While Phase 1 is testing new capabilities to track people and aircraft more effectively, Phase 2, which began in 2007, adds automation for aircraft management on the airport surface.
The technologies involved include Lockheed Martin’s "FltWinds" decision support system and Common ARTS automation system, ADS-B and Mosaic ATM’s Surface Decision Support System (SDSS).
The SDSS displays flight information and surface and terminal area aircraft positions to ramp controllers, supervisors and dispatchers, improving the efficiency of surface operations while reducing delays and emissions. FltWinds combines aviation weather processing and forecast tools with an advanced aircraft tracking and display capability.
Phase 3 arrival and departure management covers a lot of ground, including: precise local area weather observation; wake vortex prediction and detection for refined arrival planning; integrated surface, arrival/departure planning and operations; and development of procedures for smooth, straight-in arrivals/departures. Phase 4, destined to start in the 2009-2010 time frame, will involve ENSCO, Falls Church, Va., providing local weather prediction devices.

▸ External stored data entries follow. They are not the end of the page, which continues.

theorem Lane.Keeps.writeRequests {l : Lane} {ts} (hk : l.Keeps κ) : (l.writeRequests ts).Keeps κ := by
  unfold Lane.writeRequests
  extract_lets +onlyGivenNames rs l₁
  have hl₁ : l₁.Keeps κ := hk.foldl fun _ _ hx => hx.setRgs
  extract_lets +onlyGivenNames excess src
  have hsrc : src.Keeps κ := hl₁.fset
  extract_lets +onlyGivenNames src₁ l₂
  have hl₂ : l₂.Keeps κ := hsrc
  exact hl₂.foldl fun _ _ hx => hx.note

theorem Lane.Keeps.writeSlots {l : Lane} {tn : Nat} (hk : l.Keeps κ) : (l.writeSlots tn).Keeps κ := by
  unfold Lane.writeSlots
  generalize upTo 512 = ks
  exact ⟨hk.reg, hk.sram.foldl fun _ _ hx => hx.slotPut, hk.cells, hk.ard, hk.rstat, hk.pstore⟩

theorem State.Keeps.showReady {s : State} (hk : s.Keeps κ) : s.showReady.Keeps κ := by
  unfold State.showReady
  extract_lets +onlyGivenNames n
  split
  exacts [hk.modHub fun _ hx => hx.fset, hk]

theorem State.Keeps.startResync {s : State} (hk : s.Keeps κ) : s.startResync.Keeps κ := by
  unfold State.startResync
  split
  · refine hk.modHub fun _ hx => ?_
    extract_lets +onlyGivenNames y
    have hy : y.Keeps κ := hx.fset.fset.fsat
    exact Hub.Keeps.fset hy
  refine hk.recHub.modHub fun _ hx => ?_
  extract_lets +onlyGivenNames y
  have hy : y.Keeps κ := hx.fset.fset
  exact hy

theorem State.Keeps.compareCatch {s : State} {l ts} (hk : s.Keeps κ) : (s.compareCatch l ts).Keeps κ := by
  unfold State.compareCatch
  extract_lets +onlyGivenNames x
  have hx : x.Keeps κ := hk.lane
  split
  · exact hk
  extract_lets +onlyGivenNames r s₁
  have hs₁ : s₁.Keeps κ := hk.setLane hx
  extract_lets +onlyGivenNames s₂
  have hs₂ : s₂.Keeps κ := hs₁.modHub fun _ hx => hx.fset.fsat
  extract_lets +onlyGivenNames s₃
  have hs₃ : s₃.Keeps κ := by
    unfold s₃
    split
    · exact hs₁
    split
    exacts [hs₂.recHub.startResync, hs₂]
  exact hs₃.showReady

theorem State.Keeps.hubYields {s : State} (hk : s.Keeps κ) : s.hubYields.Keeps κ := by
  unfold State.hubYields
  split
  exacts [hk.modHub fun _ hx => hx.fset.fset.fsat, hk]

theorem State.Keeps.yieldAt {s : State} {l ts} (hk : s.Keeps κ) : (s.yieldAt l ts).Keeps κ := by
  unfold State.yieldAt
  extract_lets +onlyGivenNames x
  have hx : x.Keeps κ := hk.lane
  split
  exacts [State.Keeps.hubYields (hk.setLane hx), hk]

theorem Lane.Keeps.tlgTriggers {l : Lane} {ts at_} (hk : l.Keeps κ) : (l.tlgTriggers ts at_).Keeps κ := by
  unfold Lane.tlgTriggers
  refine hk.foldl fun _ _ hx => ?_
  split
  exacts [hx.trigger, hx]

theorem State.Keeps.runCmds {s : State} {l k tn} (hk : s.Keeps κ) : (s.runCmds l k tn).Keeps κ := by
  unfold State.runCmds
  refine hk.foldl fun _ _ hx => ?_
  split
  exacts [hx.takeCmd, hx]

theorem Lane.Keeps.forceViews {l : Lane} {task tn} (hk : l.Keeps κ) : (l.forceViews task tn).Keeps κ := hk
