/-! ## The rows of the table -/

/-- One constructor for each row of spec/opcode_table.json, in the table's order. -/
inductive Instr where
  | powerOnResetAssert
  | systemResetAssert
  | resetRelease (pin : ResetPin) (bistSkip : Bool)
  | bootStepEnd (rep : BootReport)
  | railUndervoltage
  | railRecoveryExpiry
  | refclkStop
  | thermalTrip (die : Die) (temp : BitVec 16)
  | thermalThrottle (die : Die) (temp : BitVec 16)
  | jtagInstruction (i : JtagInstr) (trstLow : Bool)
  | extestExit (trstLow : Bool)
  | mgmtFrameReceive (f : MgmtFrame)
  | sessionOpen (iss : Issuer) (x25519 : BitVec 256) (kemKey : BitVec 9472) (nonce : BitVec 256)
  | sessionFinish (iss : Issuer) (session : BitVec 16) (rsv : BitVec 16) (edKey : BitVec 256)
      (mldsaKey : BitVec 15616) (edSig : BitVec 512) (mldsaSig : BitVec 26472)
  | sessionClose (iss : Issuer)
  | sessionList (iss : Issuer)
  | devIdentify (iss : Issuer)
  | nop (iss : Issuer) (params : List Byte)
  | cmdPoll (iss : Issuer) (tag : BitVec 32)
  | cmdCancel (iss : Issuer) (tag : BitVec 32)
  | objOpen (iss : Issuer) (type : Byte) (rsv : BitVec 24) (length : BitVec 32)
  | objWrite (iss : Issuer) (handle : BitVec 16) (rsv : BitVec 16) (offset : BitVec 32) (rsv2 : BitVec 128)
      (data : List Byte)
  | objClose (iss : Issuer) (handle : BitVec 16) (rsv : BitVec 16) (digest : BitVec 384)
  | objRead (iss : Issuer) (handle : BitVec 16) (rsv : BitVec 16) (offset count : BitVec 32) (met : List BlockErr)
  | objFree (iss : Issuer) (handle : BitVec 16) (rsv : BitVec 16)
  | regRead (iss : Issuer) (addr : Addr)
  | regWrite (iss : Issuer) (addr : Addr) (value : Word)
  | regModify (iss : Issuer) (addr : Addr) (mask value : Word)
  | regReadBlock (iss : Issuer) (first : Addr) (count : BitVec 16)
  | regWriteList (iss : Issuer) (pairs : List (Addr × Word)) (enters : Option (Nat × BitVec 12))
  | rcRegisterRead (iss : Issuer) (addr : Addr) (sameCycle : Nat)
  | latchingRegisterRead (iss : Issuer) (addr : Addr)
  | w1cRegisterWrite (iss : Issuer) (addr : Addr) (value hwSet : Word)
  | cmdConfigWrite (iss : Issuer) (value : Word)
  | tcConfigWrite (iss : Issuer) (addr : Addr) (value : Word)
  | tblCmdWriteEntry (iss : Issuer) (value : Word)
  | tblCmdReadEntry (iss : Issuer) (value : Word)
  | tblCmdInvalidateEntry (iss : Issuer) (value : Word)
  | tblCmdMoveEntries (iss : Issuer) (value : Word)
  | tableOperationComplete
  | spolBind (iss : Issuer)
  | spolRead (iss : Issuer)
  | spolUnbind (iss : Issuer)
  | spolOperationComplete
  | tblWrite (iss : Issuer) (qmask table flags rsv : Byte) (index : BitVec 32) (image : BitVec 256)
  | tblRead (iss : Issuer) (quad table flags rsv : Byte) (index : BitVec 32)
  | tblInvalidate (iss : Issuer) (qmask table flags rsv : Byte) (index : BitVec 32)
  | tblMove (iss : Issuer) (qmask table flags rsv : Byte) (src dst count : BitVec 32)
  | tblBulkWrite (iss : Issuer) (qmask table flags rsv : Byte) (handle rsv2 : BitVec 16) (first count : BitVec 32)
      (met : List BlockErr)
  | tblBulkRead (iss : Issuer) (quad table flags rsv : Byte) (first count : BitVec 32)
  | soundConfig (iss : Issuer) (rsv : BitVec 32) (rate : BitVec 32) (repair : Byte) (rsv2 : BitVec 24)
  | genActivate (iss : Issuer) (flags rsv : Byte) (handle : BitVec 16) (t : BitVec 64) (met : List BlockErr)
  | genStatus (iss : Issuer)
  | genAbandon (iss : Issuer)
  | planLoad (iss : Issuer) (handle rsv : BitVec 16) (met : List BlockErr)
  | portConfig (iss : Issuer) (fibre : BitVec 16) (layout rsv : Byte)
  | portStatus (iss : Issuer) (lane rsv : BitVec 16)
  | portEnable (iss : Issuer) (lane : BitVec 16) (enable rsv : Byte)
  | linkRetrain (iss : Issuer) (lane rsv : BitVec 16)
  | discoveryRead (iss : Issuer) (fibre count : BitVec 16) (flags : Byte) (rsv : BitVec 24)
  | oeStatus (iss : Issuer) (engine : Byte) (rsv : BitVec 24)
  | oeCalibrate (iss : Issuer) (engine kind flags rsv : Byte)
  | ringReseek (iss : Issuer) (engine dir fibre mask : Byte)
  | pilotPlan (iss : Issuer) (mask rsv : BitVec 16) (tones : List Byte)
  | cswCircuit (iss : Issuer) (op mask a b : Byte)
  | cswStatus (iss : Issuer) (engine : Byte) (rsv : BitVec 24)
  | swlCalibrate (iss : Issuer) (mask rsv : BitVec 16)
  | swlDeskewRead (iss : Issuer) (fibre count : BitVec 16)
  | timeRead (iss : Issuer)
  | timeAdjust (iss : Issuer) (flags : Byte) (rsv : BitVec 24) (delta : BitVec 64) (base : BitVec 32)
  | ptpConfig (iss : Issuer) (domain flags logSync logAnnounce logPdelay prio1 prio2 rsv : Byte)
      (asym : List (BitVec 16 × BitVec 48))
  | tsQueueRead (iss : Issuer) (first count : Byte) (rsv : BitVec 16)
  | timedLaunch (iss : Issuer) (lane ident : BitVec 16) (flags : Byte) (rsv : BitVec 24) (t : BitVec 64)
      (length : BitVec 16) (rsv2 : BitVec 48) (data : List Byte)
  | tideLoad (iss : Issuer) (handle rsv : BitVec 16) (met : List BlockErr)
  | tideRead (iss : Issuer) (flags rsv : Byte) (lane : BitVec 16)
  | tideCommit (iss : Issuer) (flags : Byte) (rsv : BitVec 24) (a : BitVec 64)
  | tideCancel (iss : Issuer)
  | groupCreate (iss : Issuer) (group : BitVec 16) (weight rsv : Byte) (base count : BitVec 32) (m rsv2 : BitVec 16)
      (members : List Word)
  | groupDestroy (iss : Issuer) (group rsv : BitVec 16)
  | groupQuery (iss : Issuer) (group first count rsv : BitVec 16)
  | groupWeight (iss : Issuer) (group : BitVec 16) (weight rsv : Byte)
  | ctxQuery (iss : Issuer) (ctx : BitVec 32) (first count : BitVec 16) (met : List BlockErr)
  | ctxAbort (iss : Issuer) (ctx : BitVec 32)
  | memberExclude (iss : Issuer) (group : BitVec 16) (flags rsv : Byte) (ctx : BitVec 32) (count rsv2 : BitVec 16)
      (members : List (BitVec 16)) (met : List BlockErr)
  | ebbRead (iss : Issuer) (group : BitVec 16) (flags rsv : Byte)
  | triggerWrite (iss : Issuer) (kind rsv : Byte) (count : BitVec 16) (items : List TrigItem)
  | triggerRead (iss : Issuer) (kind rsv : Byte) (count : BitVec 16) (first : BitVec 32)
  | bwkGroupCreate (iss : Issuer) (group : BitVec 16) (k rsv : Byte) (base count z : BitVec 32) (members : List Word)
  | bwkGroupDestroy (iss : Issuer) (group rsv : BitVec 16)
  | bwkQuery (iss : Issuer) (group rsv : BitVec 16) (first count : BitVec 32)
  | partRead (iss : Issuer)
  | partResize (iss : Issuer) (id rsv : Byte) (size : BitVec 16)
  | memErrorRead (iss : Issuer) (bridge rsv : Byte) (first count : BitVec 16)
  | testRun (iss : Issuer) (func : BitVec 16) (kinds flags : Byte)
  | testResult (iss : Issuer) (test first count rsv : BitVec 16)
  | repairApply (iss : Issuer) (kind flags : Byte) (func inst bit : BitVec 16) (addr : BitVec 32)
  | funcReset (iss : Issuer) (func : BitVec 16) (flags rsv : Byte)
  | deviceReset (iss : Issuer)
  | resetDelayExpiry
  | powerCap (iss : Issuer) (cap rsv : BitVec 16)
  | powerStatus (iss : Issuer)
  | telCounterRead (iss : Issuer) (set flags : Byte) (count : BitVec 16) (first : BitVec 32)
  | telCounterClear (iss : Issuer) (set rsv : Byte) (count : BitVec 16) (first : BitVec 32)
  | telExportConfig (iss : Issuer) (target flags minSev rsv : Byte) (rate rsv2 : BitVec 16) (record flow : BitVec 32)
  | logRead (iss : Issuer) (flags minSev : Byte) (rsv : BitVec 16) (count : BitVec 32) (first : BitVec 64)
      (met : List BlockErr)
  | attest (iss : Issuer) (nonce : BitVec 256)
  | certRead (iss : Issuer) (scheme depth : Byte) (rsv : BitVec 16)
  | fwUpdate (iss : Issuer) (handle rsv : BitVec 16) (met : List BlockErr)
  | fwActivate (iss : Issuer) (slot flags : Byte) (rsv : BitVec 16)
  | commandComplete (session : BitVec 16) (tag : BitVec 32) (fw : FwEnd)
  | keepaliveExpiry (slot : Fin 8)
  | handshakeTimeout (slot : Fin 8)
  | watchdogExpiry (engine : Fin 4)
  | funcResetEnd (func : BitVec 12)
  | flitReceive (lane : Lane) (flit : Flit) (fecOk : Bool)
  | replayTimerExpiry (port : Lane)
  | ackStallTimeout (port : Lane)
  | linkSilenceTimeout (port : Lane)
  | laneSilenceTimeout (lane : Lane)
  | flitTransmit (lane : Lane)
  | ethFrameReceive (port : Lane) (frame : EthFrame) (overrun : Bool)
  | cellTrainReceive (port : Lane) (train : Train) (overrun : Bool)
  | eModeTransmitStart (port : Lane)
  | trainFillExpiry (port : Lane)
  | eKeepaliveSend (port : Lane)
  | eModeSilenceTimeout (port : Lane)
  | laneDrop (lane : Lane) (dir : Dir)
  | laneReturn (lane : Lane) (dir : Dir)
  | discoverSend (fibre : Fibre)
  | discoverReceive (lane : Lane) (src : BitVec 48) (payload : BitVec 512)
  | partnerLostTimeout (fibre : Fibre)
  | fibreComparisonComplete (fibre : Fibre)
  | portTrainingComplete (port : Lane)
  | cellLookup (tile : Tile)
  | cellAdmission (tile : Tile)
  | landedCellRejudge (tile : Tile)
  | generatedCellReoffer (tile : Tile)
  | undertowReadback (tile : Tile) (queue : Fin 520) (met : List BlockErr)
  | headSweep (tile : Tile)
  | xbarSlot
  | depthReport
  | macAgeSweep (quad : Quad)
  | soundingVisit (met : List BlockErr)
  | genActivation
  | genRetire
  | ptpMessageReceive (port : Lane) (msg : PtpMsg)
  | ptpMessageSend (port : Lane) (kind : PtpKind)
  | announceTimeout (sync : Bool)
  | slewEnd
  | ppsPulse
  | ppsPulseEnd
  | timedLaunchDue (tile : Tile)
  | tideCheckEnd
  | tideActivation (port : Lane)
  | tideWindowBoundary (port : Lane)
  | laneDivertStart (lane : Lane)
  | causewayChange (engine : Engine)
  | causewayChangeEnd (engine : Engine) (captured : List (Fin 2304 × BitVec 12))
  | laneDivertEnd (lane : Lane) (detuned : Bool)
  | swellInstanceStart (engine : Engine) (lambda : Fin 8) (present : List Lane)
  | swellInstanceEnd (inputs : List SwellInput) (bursts : List SwellBurst)
  | swlCalibrationExpiry (engine : Engine) (halfSpent : Bool)
  | swlCalibrateTimeout
  | openReceive (tile : Tile)
  | cupReceive (tile : Tile)
  | codeReceive (tile : Tile)
  | deltaApply (bridge : Bridge) (met : List BlockErr)
  | ctxLineFetchComplete (tile : Tile) (met : List BlockErr)
  | headerUnpin (ctx : CtxNum)
  | paceRoundStart (ctx : CtxNum)
  | missingRound (ctx : CtxNum) (met : List BlockErr)
  | resendReceive (tile : Tile) (met : List BlockErr)
  | contextDeadline (ctx : CtxNum)
  | lingerExpiry (ctx : CtxNum)
  | ringLockAcquire (e : Engine) (r : RingIx)
  | ringLockLoss (target : PilotTarget)
  | relockStart (e : Engine) (r : RingIx) (captured : Option (BitVec 12))
  | captureTimeout (e : Engine) (r : RingIx)
  | pilotWindowEnd (target : PilotTarget) (window : PilotWindow)
  | cooldownExpiry (e : Engine) (r : RingIx)
  | seekResonance (e : Engine) (r : RingIx) (code : BitVec 12)
  | seekSweepEnd (e : Engine) (r : RingIx)
  | seekRetryExpiry (e : Engine) (r : RingIx)
  | feedforwardSample (e : Engine) (temps : List (BitVec 16)) (loop : List (RingIx × BitVec 12))
  | lightLossDetect (target : LossTarget)
  | probeBurst (f : Fibre)
  | lightPresent (target : LightTarget)
  | openDwellExpiry (f : Fibre)
  | laserInputFail (e : Engine) (b : Bool)
  | laserInputGoodExpiry (e : Engine) (b : Bool)
  | errorWindowEnd (ends : List (Lane × Nat × Nat))
  | quarantineUnitDue
  | patrolScrub (b : Bridge) (finding : Option ScrubFinding)
  | bridgeZeroingComplete (b : Bridge)
  | shorelineCrcLimit (l : D2dLink) (words : List ShoreWord)
  | widthRecordPublish (l : D2dLink)
  | widthRecordReceive (l : D2dLink) (rec : WidthRecord)
  | powerPeriod (forecast : List (Die × BitVec 16)) (logic : DieReading) (need : BitVec 16) (ratio : Fin 17)
      (steps : List (Engine × StepForecast)) (drivers : List Tile)
  | powerReplyReceive (d : Die)
  | proposeReceive (d : Die) (expected : BitVec 16) (now : DieReading)
  | proposeTimeout (d : Die)
  | tileRatioStep (tile : Tile)
  | testStaggerExpiry
  | testEnd (entry : Fin 2) (faults : List TestRecord) (durationUs : BitVec 32)
  | eventRaise (ev : EventIn)
  | telStageTimer
  | coalesceWindowExpiry (code : BitVec 16) (source : BitVec 12)
  | holdRelease
  | telStreamSend
  | telCollectorSend (i : Fin 4)
  | refclkRunExpiry
  deriving DecidableEq, Repr
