-- ==== Sys2Proof/Machine/StateTime.lean ====
section
/-! DEFINITION. The state of the time unit: the counter, PTP, launches and the tide tables. -/

namespace Sys2Proof.Machine

/-- The clock states (R297). -/
inductive ClockState where
  | unset
  | tracking
  | locked
  | holdover
  | host
  deriving DecidableEq, Repr

/-- STATE of TIME_STATUS. -/
def ClockState.code : ClockState → Nat
  | .unset => 0
  | .tracking => 1
  | .locked => 2
  | .holdover => 3
  | .host => 4

/-- A slew in progress (R295): what remains of its correction and its rate S, both in units of 2^-40 ns. -/
structure Slew where
  left : Int
  rate : Nat
  deriving DecidableEq, Repr

/-- A moment: on the free-running counter in ns, and in PTP time in units of 2^-40 ns. -/
structure Stamp where
  free : Nat
  ptp : Nat
  deriving DecidableEq, Repr

/-- A pending launch (R305). `due`: the moment, on the free-running counter, at which its time came. `cells` on a C-mode port, `frame` on an E-mode port. -/
structure Launch where
  lane : Nat
  ident : Nat
  report : Bool
  at_ : Nat
  cells : List Cell
  frame : List Byte
  due : Nat
  deriving DecidableEq, Repr

/-- A transmit time-stamp: identifier, seconds and nanoseconds (R304). -/
structure TimeStamp where
  ident : Nat
  sec : Nat
  ns : Nat
  deriving DecidableEq, Repr

/-- A tile's time-stamp queue (R304). -/
structure TsQueue where
  entries : List TimeStamp
  overflow : Bool
  deriving DecidableEq, Repr

/-- What PTP_CONFIG sets (R317). -/
structure PtpConfig where
  domain : Nat
  oneStep : Bool
  tcEn : Bool
  logSync : Int
  logAnnounce : Int
  logPdelay : Int
  priority1 : Nat
  priority2 : Nat
  asym : AMap (BitVec 48)
  deriving DecidableEq, Repr

/-- PTP at a port (R298, R300). Time-stamps are PTP time in ns, corrections and delays in units of 2^-16 ns. -/
structure PtpPort where
  /-- The Announce data set received, and its sender. -/
  data : Option (AnnounceData × BitVec 80)
  lastAnnounce : Nat
  lastSync : Nat
  measured : Bool
  /-- The mean link delay that the peer-delay exchange has given. -/
  delay : Option Int
  /-- The sequenceId of the latest Sync, Announce and Pdelay_Req sent. -/
  syncSeq : Nat
  announceSeq : Nat
  requestSeq : Nat
  /-- When the latest Sync, Pdelay_Req and Pdelay_Resp left. -/
  syncAt : Nat
  requestAt : Nat
  answerAt : Nat
  /-- When the request that is being answered arrived. -/
  askedAt : Nat
  /-- A two-step Sync that waits for its Follow_Up: its sequenceId, when it arrived and its correction. -/
  sync : Option (BitVec 16 × Nat × Int)
  /-- A two-step Pdelay_Resp that waits for its follow-up: its receipt time-stamp, when it arrived and its correction. -/
  answer : Option (Nat × Nat × Int)
  deriving DecidableEq, Repr

/-- A port that has sent and received nothing. -/
def PtpPort.init : PtpPort := ⟨none, 0, 0, false, none, 0, 0, 0, 0, 0, 0, 0, none, none⟩

/-- The PTP instance. -/
structure Ptp where
  config : PtpConfig
  ports : AMap PtpPort
  /-- The selected source: first lane and grandmaster identity. -/
  selected : Option (Nat × BitVec 64)
  /-- Consecutive measurements within 50 ns, and beyond 200 ns. -/
  goodRun : Nat
  badRun : Nat
  lastOffset : Int
  deriving DecidableEq, Repr

/-- The counter, PTP time, launches and time-stamps. -/
structure TimeSt where
  /-- 64 bits of ns and 32 of fraction (R291). -/
  c : BitVec 96
  /-- OFFSET with its 8 further fraction bits (R292). -/
  offset : BitVec 104
  base : Int
  slew : Option Slew
  stepUsed : Bool
  clock : ClockState
  launches : AMap (List Launch)
  stamps : AMap TsQueue
  deriving DecidableEq, Repr

/-- A window of a tide table (R308). `pos` is its ordinal in the object it came from. -/
structure Window where
  start : Nat
  len : Nat
  gate : Nat
  causeway : Bool
  swell : Bool
  action : Nat
  bytes : Nat
  pos : Nat
  deriving DecidableEq, Repr

/-- A port record with its windows. -/
structure TidePort where
  lane : Nat
  k : Nat
  windows : List Window
  deriving DecidableEq, Repr

/-- A commit in progress (R315): A, its owner, and the tables that wait for their boundary. -/
structure Commit where
  a : Nat
  immediate : Bool
  session : Nat
  tag : BitVec 32
  checked : Bool
  waiting : List (TidePort × Nat)
  earliest : Nat
  changed : Nat
  deriving DecidableEq, Repr

/-- The tide tables. `reason` and `index` are those of the last refusal. A record with K = 0 removes a table; `spoilt`:
a fibre that the staged set names has had its LAYOUT changed (R316). -/
structure Tide where
  staged : Option (List TidePort)
  spoilt : Bool
  active : AMap TidePort
  commit : Option Commit
  reason : Nat
  index : Nat
  deriving DecidableEq, Repr

end Sys2Proof.Machine
end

Lockheed Martin/Frequentis "SmartStrip" electronic flight strips (EFS) would eventually replace today’s paper flight strips. The SmartStrip system uses touch-screen displays where the information resembles conventional paper strips and is manipulated in a similar way.
Under the concept, AWIM connects the air carriers, flight operations and airport services, such as aircraft fuelers and caterers. Pilots are data linked their taxi route and any route changes. All parties receive up-to-date information on the readiness of aircraft to push back and the location of aircraft moving about the airport surface.
Brad Culbertson, principal strategist for Lockheed Martin, says the Integrated Airport project is paying dividends.
"There has been a huge amount of lessons learned in determining what it will take to integrate these diverse systems together. We’re beginning to show how these systems can deliver benefit."